Shashi Sinha, President, Lodestar Media, explains that the agency brought in the structure as early as 2000, "We are the first agency to follow such a structure and I believe, the only one to practice it in its pristine pure form. Needless to say, I am a firm believer." He expresses that the key advantage is that this system means total brand ownership, "Unlike where a planner plans theoretically and a buyer just buys on best deals regardless of whether the buys fit into the brand strategy. For instance, for male TG, buyers will buy afternoon just to prove better rates, something no planner will advise."

Unlike Lodestar, Carat Media also believes that the unified structure doesn't quite fit the bill, "This is an ideal situation, desirable but not realistic," says Charles Berley Jenarius, Group CEO, Carat Media, "Both planning and buying are highly specialised areas and require different skill sets to deliver the best. It is very rare to find all these skills resident in the same person, hence the need to have specialists to perform the respective functions."

Specialisation does appear to be the key word but players in the game know that there are pitfalls to over-specialisation. Professionals falling prey to commodity haggling is not a strange phenomenon to the media industry. However, as the leaders discuss, that is one aspect each player clearly steers away from and Starcom does it by following a mixture of both structures.

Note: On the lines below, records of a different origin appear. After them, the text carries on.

-- ==== Sys2Proof/Machine/Reference.lean ====
section
/-! DEFINITION. The reference and holdover unit's events, the time commands and the pulse outputs (R48, R118, R126 to
R159). -/

namespace Sys2Proof.Machine

/-! ## Phase steps and slews of the lead root (R147 to R150) -/

/-- A second and a millisecond in TICKs. -/
def secTicks : Nat := 1_000_000_000
def msTicks : Nat := 1_000_000

/-- Whether a step is pending or a slew runs (R150). -/
def State.stepBusy (s : State) : Bool := s.crl.ref.step.isSome || s.crl.ref.slew.isSome || !s.cc.time.pendSteps.isEmpty

/-- A phase step is issued: its boundary is the first GT second at least 10 ms ahead, and its cell goes on PX first
(R148, R149). Its number follows the last that this root issued or its GT holds, whichever came later (R119). -/
def issueStep (amt : Int) (q : Option Req) (code : Nat) (s : State) : State :=
  let gt := s.gt .crl
  let ahead := gt + 10 * 65_536_000_000
  let sec := gtSec (ahead + unitsPerSec - 1)
  let last := if (s.crl.ref.stepNo + 2 ^ 32 - s.cc.time.stepNo) % 2 ^ 32 < 2 ^ 31 then s.crl.ref.stepNo else s.cc.time.stepNo
  let num := (last + 1) % 2 ^ 32
  let st : PStep := { sec := sec, amt := amt, num := num }
  let r : RootStep := { step := st, q := q, code := code, issued := s.cc.time.tick }
  sendCell .crl pxPort (phaseStepCell st) { s with crl.ref.step := some r, crl.ref.stepNo := num }

/-- STEP_THRESH in 2^-16 ns; 0 acts as 1 µs (R155). -/
def State.stepThresh (s : State) : Nat := max (bits (s.reg .crl 0x3000) 16 8) 1 * 65_536_000

/-- A measurement of the selected phase reference: the lock test of ACQUIRE, an automatic step at the lead root, or a slew (R139, R140, R146,
R147, R150). -/
def phaseMeasured (n : Nat) (err : Int) (s : State) : State :=
  let s := s.modRef n (fun r => { r with phase := err })
  let r := s.crl.ref
  if r.phaseSel ≠ some n then s
  else
    let s := { s with crl.ref.err := err }
    if r.state ≠ .acquire then s
    else
      let near := decide (err.natAbs ≤ 20 * 65536)
      let s := { s with crl.ref.within := if near then r.within.orElse (fun _ => some s.cc.time.tick) else none }
      let wants := r.setStep || ((s.reg .crl 0x3000).testBit 4 && s.stepThresh < err.natAbs)
      if s.stepBusy then s
      else if wants && err ≠ 0 && s.isLeadRoot then issueStep err none 0 { s with crl.ref.setStep := false }
      else if near then s
      else { s with crl.ref.slew := some err }

/-- `TIME_SET` (R48). The cell carries the difference's low 64 bits (log entry 25). -/
def judgeTimeSet (s : State) (pl : Bytes) : Except Refuse (State → Effect) := do
  checkPl [(0, 12)] [(8, rdLe pl 8 4 ≤ 999_999_999)] pl
  guardE s.isLeadRoot (0x0301, 0)
  guardE (s.crl.ref.cls = 3) (0x0300, 0)
  guardE (!s.stepBusy) (0x0302, 0)
  pure (fun s =>
    let want := (rdLe pl 0 8 : Int) * unitsPerSec + (rdLe pl 8 4 : Int) * 65536
    later { issueStep (want - s.gt .crl) none 0x0100 s with crl.ref.setStep := true })

/-- The step's host command, set once the step is issued. -/
def ownStep (q : Req) (code : Nat) (s : State) : State :=
  { s with crl.ref.step := s.crl.ref.step.map (fun r => if r.q.isNone && !r.sentDown && r.code = code then { r with q := some q } else r) }

/-- The time commands go to the lead time root; any other part answers NOT_TIME_ROOT (R468). -/
def timeCmd (p : Part) (judge : State → Bytes → Except Refuse (State → Effect)) (s : State) (pl : Bytes) :
    Except Refuse (State → Effect) :=
  match p with
  | .crl => judge s pl
  | .spn => match judge s pl with
    | .error (0x0101, d) => .error (0x0101, d)
    | _ => .error (0x0301, 0)

/-- `TIME_SET` as a part judges it; the step it orders is the command's (R48, R150). -/
def judgeTimeSetOn (p : Part) (q : Req) (s : State) (pl : Bytes) : Except Refuse (State → Effect) :=
  (timeCmd p judgeTimeSet s pl).map (fun f s => let r := f s; (ownStep q 0x0100 r.1, r.2))

def execTimeSet (p : Part) (q : Req) (pl : Bytes) (s : State) : Out :=
  run (q.wf p) (runCmd p q 0x0100 2 pl (judgeTimeSetOn p q)) s

/-- `TIME_PHASE_STEP` (R147, R148, R150, R468). -/
def judgePhaseStep (q : Req) (s : State) (pl : Bytes) : Except Refuse (State → Effect) := do
  let mode := rdLe pl 0 1
  let amt := toSigned 64 (rdLe pl 8 8)
  checkPl [(0, 1), (8, 8)] [(0, mode ≤ 1)] pl
  guardE s.isLeadRoot (0x0301, 0)
  guardE (!s.stepBusy || (mode = 1 && amt = 0)) (0x0302, 0)
  pure (fun s =>
    if mode = 0 then later (issueStep amt (some q) 0x0101 s)
    else okWith { s with crl.ref.slew := if amt = 0 then none else some amt })

def execTimePhaseStep (p : Part) (q : Req) (pl : Bytes) (s : State) : Out :=
  run (q.wf p) (runCmd p q 0x0101 2 pl (timeCmd p (judgePhaseStep q))) s

/-- Whether the other time root has been LOCKED over PX for at least 2 s, as its TQ on PX says (R33, R118). -/
def State.partnerLocked (s : State) : Bool :=
  let q := s.port .crl pxPort
  q.state = LinkState.up && q.exch.heard.any (fun h => h.tq % 16 = 0 && h.hbAge < 16)
    && q.exch.lockedAt.any (fun t => t + 2 * secTicks ≤ s.cc.time.tick)

/-- `TIME_LEAD_SET` (R118). A boundary less than 2 s ahead cannot be met. -/
def judgeLeadSet (s : State) (pl : Bytes) : Except Refuse (State → Effect) := do
  let sec := rdLe pl 0 8
  checkPl [(0, 8)] [] pl
  guardE s.isLeadRoot (0x0301, 0)
  guardE s.partnerLocked (0x0300, 0)
  guardE (s.gt .crl + 2 * unitsPerSec ≤ (sec : Int) * unitsPerSec) (0x0100, 0)
  pure (fun s =>
    let plane := otherPlane s.cc.topo.plane
    let s := s.modTime .crl (fun t => { t with leadChange := some (sec, plane) })
    okWith (forwardTime (leadChangeCell sec plane) s))

def execTimeLeadSet (p : Part) (q : Req) (pl : Bytes) (s : State) : Out :=
  run (q.wf p) (runCmd p q 0x0102 2 pl (timeCmd p judgeLeadSet)) s

/-- A slew has removed its amount (R142, R148). -/
def execSlewEnd (s : State) : Out := run true (fun s => { s with crl.ref.slew := none }) s

/-! ## 1PPS, 10 MHz and time of day (R129, R132, R135) -/

/-- A delay register, signed 2^-16 ns (R158). -/
def State.refDelay (n : Nat) (s : State) : Int := toSigned 32 (s.reg .crl (refOff n + 8))

/-- The nearest second to a GT position. -/
def nearestSecond (gt : Int) : Int := (gt + unitsPerSec / 2) / unitsPerSec

/-- A pulse of PF `n` at TICK instant `at_` and GT `gt`, both in 2^-16 ns: its test against the oscillator, and its phase
against the TOD line's label, the label reference's second or, without either, the nearest second of its own (R129, R132, R135). -/
def pfPulse (n : Nat) (at_ gt : Int) (s : State) : State :=
  let r := s.ref n
  let fits := match r.lastAt with
    | some l => some (decide ((at_ - l - unitsPerSec).natAbs ≤ 100 * 65536))
    | none => none
  let s := s.modRef n (fun r => { r with
    lastAt := some at_, since := if r.state = .wtr then r.since else s.cc.time.tick,
    good := if fits = some true then r.good + 1 else 0, badRun := if fits = some false then r.badRun + 1 else 0 })
  let s := if fits = some true then healsRef n s else s
  let s := if 3 ≤ (s.ref n).badRun then failsRef n s else if 10 ≤ (s.ref n).good then meets n s else s
  let label : Int :=
    if s.todPair n then
      match tfind s.crl.ref.todPend n with
      | some l => if (s.ref 6).state = .qualified then (l : Int) else nearestSecond gt
      | none => nearestSecond gt
    else match s.crl.ref.labelSel with
      | some e => nearestSecond (gt + (s.ref e).phase)
      | none => nearestSecond gt
  let s := { s with crl.ref.todPend := tdel s.crl.ref.todPend n }
  if (s.ref n).state = .qualified then phaseMeasured n (label * unitsPerSec - (gt - s.refDelay n)) s else s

"In our view there is no one-size-fits-all rule here," says Ravi Kiran, MD, Starcom (S&W), "In our larger offices, we have dedicated investment (buying) teams, since the volume of business demands continuous interaction with media owners and special negotiation skills. At the same time, in other offices, we have at least some planners who are trained in negotiating."

For Srivastava, planners simply don't buy, "There are agencies today that have the same person for planning and buying. And we have seen pitch after pitch that their clients don't see the benefits of planning at all. The belief is that media contribution can be measured only in terms of who has struck the cleverest deal. Clients would like to centralise media buying, as buying is all about consolidation and leveraging of clout, like any other type of procurement."

Starcom and Carat present a different opinion expressing that clients don't really have a preference for either structure as long as they get the outcome. Sinha, on the other hand, has yet a different opinion on this count, "Clients are happy with a unified structure, as there is one interaction point, which has all the answers with one common point-of-view. The bigger advantage is that brand strategy is always overarching and never compromised on."

One problem that does seem to come across with the unified structure is the availability of talent. Throwing light on this, Sinha remarks, "Training people in both skill sets requires that much more effort, as you don't get readily available talent. That said, people working on a unified structure are a lot happier. They feel in control and realise that they are genuinely adding value."

Not something Jenarius agrees with, "In a rare scenario even if we do come across a single person with both skills, he/she will be unable to do justice to both, as both these areas are extremely demanding and complex in their own way."

As for the way forward, GroupM and Carat believe that the future will definitely see planning and buying independently becoming more specialised and focussed. Lodestar opines that unified skill is the future's model and Starcom sees the future in good orchestration of specialist functions, where the two structures will co-exist and may be other newer structures will emerge. As of now, the two systems coexist in the industry, and by looking at the agencies' records - they have seldom proved to be a hindrance as far as winning the clients is concerned. However, goes without saying that only one of them would emerge stronger in future, and believers in the others would probably have to tow the line.